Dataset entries
/-- What a step can be: a wait, a word taken in `IDLE`, or a step of the running operation. -/
theorem step_cases (s : State) :
    (s.phase = .idle ∧ step s = .next s ∧ (s.busy = true ∨ s.program = [])) ∨
    (s.phase = .idle ∧ s.busy = false ∧ ∃ w rest, s.program = w :: rest ∧
      ((∃ i, decode w = .ok i ∧ step s = exec i (setProgram rest s)) ∨
        (∃ e, decode w = .error e ∧ step s = .next (reject (setProgram rest s))))) ∨
    (s.phase ≠ .idle ∧ ∃ i, decode s.cmd = .ok i ∧ step s = exec i s) ∨
    (s.phase ≠ .idle ∧ ∃ e, decode s.cmd = .error e ∧ step s = .fault .noOperation) := by
  by_cases hp : s.phase = .idle
  · cases hb : s.busy with
    | true => exact .inl ⟨hp, by simp [step, commandWord, hp, hb], .inl rfl⟩
    | false =>
      cases hw : s.program with
      | nil => exact .inl ⟨hp, by simp [step, commandWord, hp, hb, hw], .inr rfl⟩
      | cons w rest =>
        refine .inr (.inl ⟨hp, rfl, w, rest, rfl, ?_⟩)
        have ht : takeWord s = setProgram rest s := by simp [takeWord, ready, hp, hb, hw]
        have hc : commandWord s = some w := by simp [commandWord, hp, hb, hw]
        cases hd : decode w with
        | ok i => exact .inl ⟨i, rfl, by simp [step, hc, hd, ht]⟩
        | error e => exact .inr ⟨e, rfl, by simp [step, hc, hd, ht, undecodable, hp]⟩
  · have hc : commandWord s = some s.cmd := by
      unfold commandWord
      split
      · exact absurd (by assumption) hp
      · rfl
    cases hd : decode s.cmd with
    | ok i => exact .inr (.inr (.inl ⟨hp, i, rfl, step_busy hp hd⟩))
    | error e =>
      refine .inr (.inr (.inr ⟨hp, e, rfl, ?_⟩))
      have ht : takeWord s = s := by simp [takeWord, ready, hp]
      simp only [step, hc, hd, ht]
      unfold undecodable
      split
      · exact absurd (by assumption) hp
      · rfl

end Sys2Proof.Machine
end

## [What is being asked]
Return the records above in their entirety, exactly as they appear.

## [Exercise solution]
/-- What a step can be: a wait, a word taken in `IDLE`, or a step of the running operation. -/
theorem step_cases (s : State) :
    (s.phase = .idle ∧ step s = .next s ∧ (s.busy = true ∨ s.program = [])) ∨
    (s.phase = .idle ∧ s.busy = false ∧ ∃ w rest, s.program = w :: rest ∧
      ((∃ i, decode w = .ok i ∧ step s = exec i (setProgram rest s)) ∨
        (∃ e, decode w = .error e ∧ step s = .next (reject (setProgram rest s))))) ∨
    (s.phase ≠ .idle ∧ ∃ i, decode s.cmd = .ok i ∧ step s = exec i s) ∨
    (s.phase ≠ .idle ∧ ∃ e, decode s.cmd = .error e ∧ step s = .fault .noOperation) := by
  by_cases hp : s.phase = .idle
  · cases hb : s.busy with
    | true => exact .inl ⟨hp, by simp [step, commandWord, hp, hb], .inl rfl⟩
    | false =>
      cases hw : s.program with
      | nil => exact .inl ⟨hp, by simp [step, commandWord, hp, hb, hw], .inr rfl⟩
      | cons w rest =>
        refine .inr (.inl ⟨hp, rfl, w, rest, rfl, ?_⟩)
        have ht : takeWord s = setProgram rest s := by simp [takeWord, ready, hp, hb, hw]
        have hc : commandWord s = some w := by simp [commandWord, hp, hb, hw]
        cases hd : decode w with
        | ok i => exact .inl ⟨i, rfl, by simp [step, hc, hd, ht]⟩
        | error e => exact .inr ⟨e, rfl, by simp [step, hc, hd, ht, undecodable, hp]⟩
  · have hc : commandWord s = some s.cmd := by
      unfold commandWord
      split
      · exact absurd (by assumption) hp
      · rfl
    cases hd : decode s.cmd with
    | ok i => exact .inr (.inr (.inl ⟨hp, i, rfl, step_busy hp hd⟩))
    | error e =>
      refine .inr (.inr (.inr ⟨hp, e, rfl, ?_⟩))
      have ht : takeWord s = s := by simp [takeWord, ready, hp]
      simp only [step, hc, hd, ht]
      unfold undecodable
      split
      · exact absurd (by assumption) hp
      · rfl

end Sys2Proof.Machine
end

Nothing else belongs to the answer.